TABLE-US-00002 Targeted Targeted Untransfected Lipofectamine Lipofectamine + Dendrimer Dendrimer + Cells only siHuR only siHuR % HuR 100 96 35.4 94 26.8 Expression

[0046] Targeting of siHuR to ovarian cancer cells using folate linked to a DNA dendrimer significantly improved HuR mRNA knock-down compared to transfection of siHuR alone.

[0047] A biodistribution study in ovarian tumor bearing mice done with systemically administered DNA dendrimer linked to CY3 and to folate showed very high fluorescence in ovarian tumors with little to no fluorescence in normal tissues (brain, liver, spleen, lung, heart and normal ovary).

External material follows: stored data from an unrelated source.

/-- A frame is handed off: its shapers are charged the difference to the bytes stored, and it goes to the MAC or re-enters. -/
def State.handOff (s : State) (id : Nat) (p : Pkt) : State :=
  let x := p.ctx.exit
  let out := if x < 384 then untag (s.lport x).conf p.outFrame else p.outFrame
  let diff : Int := ((out.length + (if s.peerUp x then 8 else 0) : Nat) : Int) - ((p.ctx.len - 4 : Nat) : Int)
  let s1 := ((s.dressSlots p 0).chargeShapers x p.ctx.tc diff).onEg x (fun g => { g with outOrder := g.outOrder.filter (fun j => j != id) })
  let s2 := if p.hold = 0 then s1 else s1.dropHold p.hold
  let s3 := if x < 384 then s2.onPkt id (fun q => { q with phase := .mac, out := out, cycles := 0, hold := 0 }) else s2.reenter id p
  s3.settleQueue x p.ctx.tc

/-- HAND_OFF: the oldest frame of an exit's output order goes to the MAC, or to the recirculation input; the difference to the bytes stored
is charged. -/
def execHandOff (id : Nat) (s : State) : Out :=
  .next (match s.pkt id with
  | none => s
  | some p =>
    s.when (p.phase == .edited && (s.eg p.ctx.exit).outOrder.head? == some id && (decide (p.ctx.exit < 384) || p.arrived == p.cells))
      (fun s => s.handOff id p))

/-- The one-step Sync of R475: the egress timestamp in originTimestamp, and the UDP checksum 0 or corrected. -/
def oneStepSync (f : List Byte) (h : PtpAt) (at_ : Nat × Nat) : List Byte :=
  let o := h.off + 34
  let new := beBytes 6 at_.1 ++ beBytes 4 at_.2
  let g := overwrite f o new
  match h.udp with
  | none => g
  | some u =>
    if !h.v6 then overwrite g (u + 6) [0, 0]
    else
      let from_ := o / 2 * 2
      let delta := deltaOver f g 0 from_ 6
      let hc := be16 f (u + 6)
      let v := 65535 - onesAdd (65535 - hc) (if (u + 6 - from_) % 2 = 1 then delta % 256 * 256 + delta / 256 else delta)
      overwrite g (u + 6) (beBytes 2 (if v = 0 then 65535 else v))

/-- PTP event messages are stamped as they leave (R473–R475): the frame sent, and the state. -/
def State.stampTx (s : State) (l : Nat) (f : List Byte) : List Byte × State :=
  let c := s.ptpPort l
  if !c.enabled then (f, s)
  else match ptpFind f with
    | none => (f, s)
    | some h =>
      let at_ := s.netAt (c.txDelay + ((s.lport l).txFig : Int))
      let one := c.oneStep && byteAt f h.off % 16 == 0 && !bitOf (byteAt f (h.off + 6)) 1 && decide (h.off + 44 ≤ f.length)
      ((if one then oneStepSync f h at_ else f), s.stamp l true (ptpEntry f h true one at_))

/-- The statistics of a transmitted frame (R52, R254, R257). -/
def State.countTx (s : State) (p : Pkt) (frame : List Byte) : State :=
  let x := p.ctx.exit
  let s1 := ((s.statN x 20 frame.length).stat x 21).stat x (22 + destKind frame)
  if p.stomp = 0 then s1
  else
    let s2 := (s1.stat x 26).bump p.egress 0 (0xC2 + p.stomp)
    if p.ctx.inLport < 384 then s2.stat p.ctx.inLport 11 else s2

/-- Conversational learning on a frame that leaves whole (R124). -/
def State.talk (s : State) (p : Pkt) (room : Bool) : State :=
  let o := (p.pr.hdrOff[0]?).getD 0
  let tpid := be16 p.frame (o + 12)
  let vid := if tpid = 0x8100 ∨ tpid = 0x88A8 then be16 p.frame (o + 14) % 4096 else 0
  if p.stomp = 0 ∧ p.ctx.nhop = 0 ∧ p.ctx.inLport < 384 ∧ p.ctx.inLport / 48 ≠ p.egress then
    s.learnTalk p.egress p.ctx.stage p.ctx.ver vid (beNat (sliceB p.frame (o + 6) 6)) p.ctx.inLport room
  else s

/-- A frame whose last bit leaves after its gate has closed (R319). -/
def State.gateOverrun (s : State) (x c k : Nat) : State :=
  if ((s.eg x).segment s.netU).1.testBit c then s
  else
    let o := (s.arr 7 (tileOfExit x) x c 1).onset 8 x
    if o.1 then o.2.post k Ev.gateOverrunOnset Lv.port x (leBytes 2 x ++ leBytes 1 c ++ zeros 1) else o.2

/-- A frame leaves an lport: stamped, tagged for a peer, with its FCS new or, for a stomp, inverted; counted and forgotten. -/
def State.sendFrame (s : State) (id : Nat) (p : Pkt) (room : Bool) : State :=
  let x := p.ctx.exit
  let lost := p.ctx.len - 4 - 256 * p.launched
  let st := s.stampTx x (padFrame (p.out.take (p.out.length - lost)))
  let tagged := if s.peerUp x then st.1.take 12 ++ [0x88, 0xB5] ++ beBytes 6 (s.peerBits p) ++ st.1.drop 12 else st.1
  let frame := tagged ++ (if p.stomp = 0 then fcsOf tagged else (fcsOf tagged).map (fun b => b ^^^ 0xFF))
  let s1 := ((st.2.countTx p frame).talk p room).gateOverrun x p.ctx.tc p.ctx.stage
  (s1.onLport x (fun y => { y with lastTx := frame })).erasePkt id

/-- Has the last byte of a frame left the MAC: every cell launched has arrived, and a frame not stomped is whole with its verdict? -/
def Pkt.leaves (p : Pkt) : Bool :=
  p.phase == .mac && p.arrived == p.launched && (p.launched == p.cells || decide (2 ≤ p.stomp)) && (p.verdict.isSome || p.copy || p.stomp == 2)

/-- TRANSMIT_FRAME: the frame's last byte leaves, its FCS new or, for a stomp, inverted; `room` says that the tile's learning queue has a place. -/
def execTransmitFrame (id : Nat) (room : Bool) (s : State) : Out :=
  .next (match s.pkt id with
  | none => s
  | some p => s.when p.leaves (fun s => s.sendFrame id p room))

/-! ### Flushes and scrubs (R281, R285) -/

/-- LPORT_FLUSH: an lport whose link is not up is flushed in every tile; in probation classes 0–6 are. -/
def execLportFlush (l : Nat) (s : State) : Out :=
  onUnit (decide (l < 384)) (if !(s.lport l).linkUp then s.flushLport l else if (s.lport l).oper = 4 then s.flushClasses l 127 else s)

/-- FLUSH_CELLS_FREED: flushed cells of a stage in a tile return to the free pool. -/
def execFlushCellsFreed (t k : Nat) (s : State) : Out :=
  onUnit (decide (t < 8) && decide (k ≤ 4))
    (s.onSw (fun w => { w with flushing := w.flushing.filter (fun f => !(f.1 == t && f.2.1 == k)) }))

/-- FOLD_SCRUB: the scrub reads free cell `cell` of a tile and finds it good (0), corrects it (1), or finds it uncorrectable (2). -/
def execFoldScrub (t cell found : Nat) (s : State) : Out :=
  onUnit (decide (t < 8) && decide (cell < 262144))
    (if found = 1 then (s.bump t 0 0xE4).report (Report.of Fc.sramCe Lv.tile t 0 (4 * 1024 + t) 4 cell 0)
     else if found = 2 then s.quarantine t cell 0 4 else s)

end Sys2Proof.Machine
end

These results suggest that specificity of cancer treatment may be achieved using folate as the targeting moiety linked to the DNA dendrimer for cancers that over-express the folate receptor.

[0048] In Vivo Testing for Inhibition of Ovarian Tumor Growth: Ovarian tumor bearing mice were injected twice per week intraperitoneally with 2 μg siHuR (SEQ ID NO:1/SEQ ID NO:3) as: DNA dendrimer linked to folate and to siHuR, DNA dendrimer linked to siHuR, and DNA dendrimer linked to folate and a negative control siRNA. Controls were underivatized DNA dendrimer and 0.9% saline (untreated). Injections were continued for four weeks.

[0049] The model system was C57BL/6 female mice injected i.p. with ID8-Fluc murine ovarian cancer cells, six mice per treatment group. Tumors developed throughout the peritoneal cavity. Approximately 4 weeks following injection, tumor-bearing mice were optically imaged to establish baseline bioluminescence, an indicator of ID8-luc-derived tumor load, then were treated twice a week for four weeks (retro-orbital injection) with one of four DNA dendrimer formulations or with 0.9% saline (n=5-6/group). The four DNA dendrimer formulations were: 1) DNA dendrimer linked to folate and to siHuR, 2) DNA dendrimer linked to siHuR; 3) DNA dendrimer linked to folate and to a negative control siRNA; and 4) underivatized DNA dendrimer. Tumor response to treatment was assessed once a week by optical imaging. Results are shown in the FIGURE. Using baseline tumor load as the comparator, tumor growth was suppressed ˜3-fold in mice treated with DNA dendrimer linked to folate and to siHuR for 4 weeks. This was the highest suppression of all treatment groups, including DNA dendrimer linked to siHuR (p=0.13), and it was substantially better than in mice treated with DNA dendrimer linked to folate and negative control siRNA (p=0.22), underivatized DNA dendrimer (p=0.10), or 0.9% saline (p=0.10). These results support the enhanced therapeutic effect that may be observed for treatment of cancer using DNA dendrimer linked to folate and to siHuR.

[0050] Although the invention herein has been described with reference to particular embodiments, it is to be understood that these embodiments are merely illustrative of the principles and applications of the present invention. It will be apparent to those skilled in the art that various modifications and variations can be made to the method and apparatus of the present invention without departing from the spirit and scope of the invention. Thus, it is intended that the present invention include modifications and variations that are within the scope of the appended claims and their equivalents.